Шарль Эксбрайя - Расследование по-итальянски
– Челестино, до сих пор я считал тебя лучшим другом, – с достоинством произнес он, – но ты нарочно посылаешь меня в Америку в надежде, что я оттуда не вернусь. Пусть же моя кровь падет на твою голову, если я погибну! Как ты думаешь, на самолетах есть спасательные круги?
* * *
Входя в кабинет Мальпага, Ромео не сомневался, что шеф откажется дать ему отпуск. И просить он пошел исключительно потому, что считал нужным показать другим, как глубока его скорбь. А может, Тарчинини был совершенно искренен? Во всяком случае, в тот момент… Но теперь он ввязался в опасную авантюру и не мог отступить – иначе над ним стали бы смеяться. Подавленный и убитый, Ромео вернулся к себе в кабинет и долго сидел, закрыв лицо руками и терзаясь самыми мрачными предчувствиями. Он уже представлял, как болтается посреди Атлантического океана, хватаясь за какой-то жалкий обломок, а вокруг так и кишат хищные акулы. Тарчинини не был трусом, но обладал богатым воображением.
Решив поставить жену перед свершившимся фактом, по дороге домой он заглянул в контору авиакомпании. Комиссару сообщили, что, отправившись в Милан сразу после полудня, он может уже завтра утром быть в Нью-Йорке, а к вечеру – в Бостоне. Тарчинини хорошо знал служащего авиакомпании – тот, как и сам Ромео, жил на виа Пьетра.

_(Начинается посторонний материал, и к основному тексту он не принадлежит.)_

/-- Settlement of the held half with a sequence number (R361). -/
def State.settleHalf (s : State) (core k seq code : Nat) : State :=
  let h := s.hslot core k
  let b := h.at_ core
  let n := h.n
  match [0, 1].find? (fun i => s.halfUsed b i && s.halfSeq b i == seq) with
  | none => s
  | some i =>
    let dm := s.halfMass b i
    let s1 := if code = 0 then s.addW (b + 0x10) dm
      else (s.putVals (b + 0x80) (List.zipWith (· + ·) (s.vals (b + 0x80) n) (s.vals (halfVals b n i) n))).addW b dm
    let v := s1.readW (b + 0x28 + 16 * i)
    let ctl := s1.readW (b + 0x20)
    (s1.write (b + 0x28 + 16 * i) 8 (setBits v 63 63 0).toNat).write (b + 0x20) 8 (setBits ctl 9 8 (bits ctl 9 8 - 1)).toNat

/-- A push of a slot to a target: of a strand's instruction, counted on its path, or of the background, counted on none.
A target module that is not UP is not sent to: the half returns at once with the code given back (R358, R343). -/
def State.hingePush (s : State) (core k : Nat) (target : Nat × Nat) (whole : Bool) (by_ : Option Who) : State × Option Nat :=
  let h := s.hslot core k
  let (s1, seq, dq, dm) := s.splitBlock core k target whole
  let own := target.1 == s.module_.toNat
  let path := by_.map (fun w => (s.strand w).adaptive)
  if !own && !s.modUp target.1 then
    let code := if (s.modEnt target.1).state = .failed then 7 else 1
    let s2 := s1.settleHalf core k seq code
    (match by_ with
      | some w => s2.ackNow w
      | none => s2, some code)
  else
    let w := by_.getD ⟨core, 0⟩
    let p0 := s1.packet w .push path
    let p := { p0 with
      module_ := if own then none else some target.1, core := target.2, hseq := seq, hid := h.id.toNat,
      expiry := addSpan s.time (BitVec.ofNat 64 h.holdNs), mass := dm, expo := h.e, vals := dq }
    match by_ with
    | some w => (s1.send w p, none)
    | none =>
      ({ s1 with net := AMap.put s1.net s1.nextId (s1.routed { p with job := none, birth := 0, seq := 0 }), nextId := s1.nextId + 1 }, none)

/-! ## Receipt (R360, R363) -/

/-- Disagree: the largest difference of the estimates, rounded to f32. -/
def disagree (e : Int) (q : List Int) (m : Nat) (dq : List Int) (dm : Nat) : Nat :=
  if m = 0 ∨ dm = 0 then 0x7FC00000
  else
    let top := (List.zipWith (fun (a d : Int) => (d * (m : Int) - a * (dm : Int)).natAbs) q dq).foldl max 0
    if top = 0 then 0
    else (roundTo (fmtOf .f32) 0 false ((divReal (Num.ofInt top) (Num.ofInt ((m * dm : Nat) : Int))).1.scale e)).1

/-- The distance from a partner's highest sequence number back to s (R360). -/
def seqBack (high s : Nat) : Nat := (high + 2 ^ 32 - s) % 2 ^ 32

/-- Seen, or Stale. -/
def HSlot.knows (h : HSlot) (k s : Nat) : Bool :=
  if h.none_.getLsbD k then false
  else
    let v := AMap.get (0 : Word) h.seen k
    let d := seqBack (bits v 63 32) s
    d == 0 || (decide (1 ≤ d ∧ d ≤ 32) && bit v (d - 1)) || decide (33 ≤ d ∧ d < 2 ^ 31)

/-- MarkSeen. -/
def HSlot.mark (h : HSlot) (k s : Nat) : HSlot :=
  let v := AMap.get (0 : Word) h.seen k
  let high := bits v 63 32
  let d := seqBack high s
  if h.none_.getLsbD k then
    { h with none_ := h.none_ &&& ~~~((1 : BitVec 16) <<< k), seen := AMap.put h.seen k (BitVec.ofNat 64 (2 ^ 32 * s)) }
  else if 2 ^ 31 ≤ d then
    let e := (s + 2 ^ 32 - high) % 2 ^ 32
    let w := if 32 < e then 0 else (bits v 31 0 * 2 ^ e + 2 ^ (e - 1)) % 2 ^ 32
    { h with seen := AMap.put h.seen k (BitVec.ofNat 64 (2 ^ 32 * s + w)) }
  else if 1 ≤ d ∧ d ≤ 32 then { h with seen := AMap.put h.seen k (setBits v (d - 1) (d - 1) 1) }
  else h

/-- A reply leaves the receiver; at the sender's block it may be held anew. -/
def State.hingeReply (s : State) (id : Nat) (p : Packet) (code : Nat) : State :=
  s.setPkt id { p with kind := .reply code, landed := true, held := false }

/-- Receive (R360): the reply, or nothing where the push was seen before: an explicit push of this module then stays unsettled
(R367). While the block is in error the push waits at the receiver, whose engine reports it once. -/
def State.receive (s : State) (id : Nat) (p : Packet) : State :=
  let c := p.core
  let here := match s.msgCtx p with
    | some ctx => s.isActive ctx c && s.resident ctx c && !(s.core c).fenced
    | none => false
  match (if here then (s.live c).hfind p.hid else none) with
  | none => s.hingeReply id p 1
  | some k =>
    let h := s.hslot c k
    let b := h.at_ c
    if h.state ≠ .opened then s.hingeReply id p 1
    else
      match partIndex h.part (p.smodule, p.src.core) with
      | none => s.hingeReply id p 5
      | some i =>
        match s.blockErr c h [blkHead, h.blkVals, h.blkHalves] with
        | some e =>
          if p.held then s else (s.setPkt id { p with held := true }).hingeFault c k e (s.ctxOf c) p.src.strand p.pc 0 p.hseq
        | none =>
        if h.knows i p.hseq then (if s.fromHere p && p.path.isSome then s.setPkt id { p with landed := true } else s.delPkt id)
        else
          let s1 := s.setHSlot c k (h.mark i p.hseq)
          let q := s.vals (b + 0x80) h.n
          let m := (s.readW b).toNat
          let held := s.heldVals b h.n
          if p.vals.length ≠ h.n ∨ p.expo ≠ h.e then s1.hingeReply id p 6
          else if p.expiry.toNat < s.time.toNat then s1.hingeReply id p 4
          else if 2 ^ 64 ≤ m + s.heldMass b + p.mass then s1.hingeReply id p 2
          else if (List.zipWith (fun x y => x + y) (List.zipWith (fun x y => x + y) q held) p.vals).any
              (fun v => decide (v < -(2 ^ 63 : Int) ∨ (2 ^ 63 : Int) ≤ v)) then s1.hingeReply id p 3
          else
            let h1 := { h.mark i p.hseq with hdisag := BitVec.ofNat 32 (disagree h.e q m p.vals p.mass) }
            let s2 := (s1.setHSlot c k h1).putVals (b + 0x80) (List.zipWith (· + ·) q p.vals)
            ((s2.write b 8 (m + p.mass)).addW (b + 0x18) p.mass).hingeReply id p 0

/-! ## Waiting Hinge instructions (R367, R368, R374, R376) -/

/-- A slot opens again, or stays paused for the save that is under way (R353). -/
def State.reopen (s : State) (core k : Nat) : State :=
  let h := s.hslot core k
  s.setHSlot core k (if (s.core core).st = .saving then { h with state := .paused, savep := true } else { h with state := .opened })

/-- A whole push of a slot (R368): LEAVING, or the code with which the half came back at once. -/
def State.leaveNow (s : State) (w : Who) (k : Nat) (target : Nat × Nat) : State × Option Nat :=
  let (s1, code) := s.hingePush w.core k target true (some w)
  match code with
  | some c => (s1, some c)
  | none => (s1.setHSlot w.core k { s1.hslot w.core k with state := .leaving }, none)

– Вас ждет путешествие, синьор комиссар, а? Вот счастливчик!
– Счастливчик?…
– К дочке собрались?
– Да… Джузеппе, вы хоть раз летали на самолете?
– Я? Нет…
– А хотели бы?
Служащий посмотрел направо-налево и, понизив голос, пробормотал:
– Мне слишком дорога моя шкура…
У Ромео пересохло во рту.
– Потому что… эти… штуковины… они… падают?
– Иногда!
– Но ведь все-таки не очень часто?
– Нет, не часто, надо отдать им справедливость, но для того, кто сидит внутри, когда происходит катастрофа, не так уж важно, часто это бывает или редко, верно?
– И тогда все тонут?
– Да, если плюхнешься в океан, а коли гробанешься на землю – так заживо сгоришь.
– Боже мой!
Тарчинини чуть не сдал билет, но вовремя вспомнил о своей репутации.
Потом он зашел на почту и отправил дочери телеграмму, составленную в таком тоне, будто речь шла о его собственных похоронах. Связистка, подруга Джульетты, поздравила комиссара с похвальным намерением совершить такое долгое путешествие только ради того, чтобы повидать дочь.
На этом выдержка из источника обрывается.